What you will do: The response should be a precise copy of every entry.

*** Material for the task Section Begins ***

-- ==== Sys2Proof/Machine/Complete.lean ====
section
/-! DEFINITION. How a descriptor completes: its whey entry, the path the entry takes back to its origin, and the cue-store entry and
flight it frees (R118 to R120, R129, R146, R147, R159, R170). -/

namespace Sys2Proof.Machine

/-- The completion entry of a descriptor (Table DSC-4). -/
def mkCompletion (d : Desc) (st : Status) (exec : Short) (detail : Nat) : Entry :=
  ⟨0, BitVec.ofNat 8 st.code, d.seq, exec, BitVec.ofNat 48 detail⟩

/-- Whether a completion is written: requested, not OK, or READ (R118, R159). -/
def completionDue (d : Desc) (st : Status) : Bool := d.flag 3 || st ≠ .ok || d.op = 0x0A

/-- A completion entry sent back to where its descriptor came from (R118, R129, R170, R354). -/
def Dev.returnEntry (s : Dev) (og : Origin) (cue : Option Nat) (e : Entry) : Dev :=
  let free (s : Dev) : Dev := match cue with
    | some i => s.freeCue i
    | none => s
  match og with
  | .curd n => s.postCompletion (s.rf (curdOff n + 0x18) 9 8) cue e
  | .mirror n =>
    let m := s.rf (curdOff n + 0x18) 9 8
    if s.wheyEn m && (s.wheyOf m).st ≠ .stopped then s.postCompletion m cue e else free s.loseCompletion
  | .hoop src tag => free (s.replyCpl src tag e.bytes)
  | .partner tag => free (s.partnerPacket 0x02 tag e.bytes)
  | .radio a => free (s.radioCpl a e)
  | .nobody => free s

/-- The cue-store entry of a job freed, if it has one. -/
def Dev.freeJob (s : Dev) (j : Job) : Dev :=
  match j.cue with
  | some i => s.freeCue i
  | none => s

/-- A late cue that executes completes with LATE in place of OK (R37). -/
def Job.status (j : Job) (st : Status) : Status := if j.late && st = .ok then .late else st

/-- A descriptor completes with a status, executed-at and detail (R118, R146). -/
def Dev.complete (s : Dev) (j : Job) (st : Status) (exec : Short) (detail : Nat) : Dev :=
  if completionDue j.d (j.status st) then s.returnEntry j.origin j.cue (mkCompletion j.d (j.status st) exec detail)
  else s.freeJob j

/-- A descriptor completes at the present tick. -/
def Dev.completeNow (s : Dev) (j : Job) (st : Status) (detail : Nat) : Dev := s.complete j st s.short detail

/-- A descriptor that has executed and waits before it completes. -/
def Dev.fly (s : Dev) (j : Job) (a : Await) : Dev :=
  s.modRing (fun r => { r with flights := r.flights ++ [⟨j, s.short, a⟩] })

/-- The flights for which `p` holds taken off. -/
def Dev.dropFlights (s : Dev) (p : Flight → Bool) : Dev :=
  s.modRing (fun r => { r with flights := r.flights.filter (fun f => !p f) })

/-- Every flight for which `p` holds completes with a status and detail; its executed-at is its own. -/
def Dev.landFlights (s : Dev) (p : Flight → Bool) (st : Status) (detail : Nat) : Dev :=
  (s.ring.flights.filter p).foldl (fun s f => s.complete f.job st f.exec detail) (s.dropFlights p)

/-- Every flight for which `p` holds completes, with the present tick as its executed-at. -/
def Dev.landFlightsNow (s : Dev) (p : Flight → Bool) (st : Status) (detail : Nat) : Dev :=
  (s.ring.flights.filter p).foldl (fun s f => s.complete f.job st s.short detail) (s.dropFlights p)

/-- Every cue still waiting in the store completes with status STATE (R31, R82, R92). -/
def Dev.discardCues (s : Dev) : Dev :=
  (s.ring.cues.filter (fun c => !c.out)).foldl
    (fun s c => (s.modRing (fun r => { r with
      cues := r.cues.map (fun e => if e.idx = c.idx then { e with out := true } else e) })).completeNow c.job .state 0) s

/-- The remote flights for which `p` holds complete with the entry that came back (R119, R170, R328, R389). -/
def Dev.landRemote (s : Dev) (p : Flight → Bool) (e : Entry) : Dev :=
  (s.ring.flights.filter p).foldl (fun s f => s.returnEntry f.job.origin f.job.cue e) (s.dropFlights p)

end Sys2Proof.Machine
end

*** Material for the task Section Ends ***

Answer area:
-- ==== Sys2Proof/Machine/Complete.lean ====
section
/-! DEFINITION. How a descriptor completes: its whey entry, the path the entry takes back to its origin, and the cue-store entry and
flight it frees (R118 to R120, R129, R146, R147, R159, R170). -/

namespace Sys2Proof.Machine

/-- The completion entry of a descriptor (Table DSC-4). -/
def mkCompletion (d : Desc) (st : Status) (exec : Short) (detail : Nat) : Entry :=
  ⟨0, BitVec.ofNat 8 st.code, d.seq, exec, BitVec.ofNat 48 detail⟩

/-- Whether a completion is written: requested, not OK, or READ (R118, R159). -/
def completionDue (d : Desc) (st : Status) : Bool := d.flag 3 || st ≠ .ok || d.op = 0x0A

/-- A completion entry sent back to where its descriptor came from (R118, R129, R170, R354). -/
def Dev.returnEntry (s : Dev) (og : Origin) (cue : Option Nat) (e : Entry) : Dev :=
  let free (s : Dev) : Dev := match cue with
    | some i => s.freeCue i
    | none => s
  match og with
  | .curd n => s.postCompletion (s.rf (curdOff n + 0x18) 9 8) cue e
  | .mirror n =>
    let m := s.rf (curdOff n + 0x18) 9 8
    if s.wheyEn m && (s.wheyOf m).st ≠ .stopped then s.postCompletion m cue e else free s.loseCompletion
  | .hoop src tag => free (s.replyCpl src tag e.bytes)
  | .partner tag => free (s.partnerPacket 0x02 tag e.bytes)
  | .radio a => free (s.radioCpl a e)
  | .nobody => free s

/-- The cue-store entry of a job freed, if it has one. -/
def Dev.freeJob (s : Dev) (j : Job) : Dev :=
  match j.cue with
  | some i => s.freeCue i
  | none => s

/-- A late cue that executes completes with LATE in place of OK (R37). -/
def Job.status (j : Job) (st : Status) : Status := if j.late && st = .ok then .late else st

/-- A descriptor completes with a status, executed-at and detail (R118, R146). -/
def Dev.complete (s : Dev) (j : Job) (st : Status) (exec : Short) (detail : Nat) : Dev :=
  if completionDue j.d (j.status st) then s.returnEntry j.origin j.cue (mkCompletion j.d (j.status st) exec detail)
  else s.freeJob j

/-- A descriptor completes at the present tick. -/
def Dev.completeNow (s : Dev) (j : Job) (st : Status) (detail : Nat) : Dev := s.complete j st s.short detail

/-- A descriptor that has executed and waits before it completes. -/
def Dev.fly (s : Dev) (j : Job) (a : Await) : Dev :=
  s.modRing (fun r => { r with flights := r.flights ++ [⟨j, s.short, a⟩] })

/-- The flights for which `p` holds taken off. -/
def Dev.dropFlights (s : Dev) (p : Flight → Bool) : Dev :=
  s.modRing (fun r => { r with flights := r.flights.filter (fun f => !p f) })

/-- Every flight for which `p` holds completes with a status and detail; its executed-at is its own. -/
def Dev.landFlights (s : Dev) (p : Flight → Bool) (st : Status) (detail : Nat) : Dev :=
  (s.ring.flights.filter p).foldl (fun s f => s.complete f.job st f.exec detail) (s.dropFlights p)

/-- Every flight for which `p` holds completes, with the present tick as its executed-at. -/
def Dev.landFlightsNow (s : Dev) (p : Flight → Bool) (st : Status) (detail : Nat) : Dev :=
  (s.ring.flights.filter p).foldl (fun s f => s.complete f.job st s.short detail) (s.dropFlights p)

/-- Every cue still waiting in the store completes with status STATE (R31, R82, R92). -/
def Dev.discardCues (s : Dev) : Dev :=
  (s.ring.cues.filter (fun c => !c.out)).foldl
    (fun s c => (s.modRing (fun r => { r with
      cues := r.cues.map (fun e => if e.idx = c.idx then { e with out := true } else e) })).completeNow c.job .state 0) s

/-- The remote flights for which `p` holds complete with the entry that came back (R119, R170, R328, R389). -/
def Dev.landRemote (s : Dev) (p : Flight → Bool) (e : Entry) : Dev :=
  (s.ring.flights.filter p).foldl (fun s f => s.returnEntry f.job.origin f.job.cue e) (s.dropFlights p)

end Sys2Proof.Machine
end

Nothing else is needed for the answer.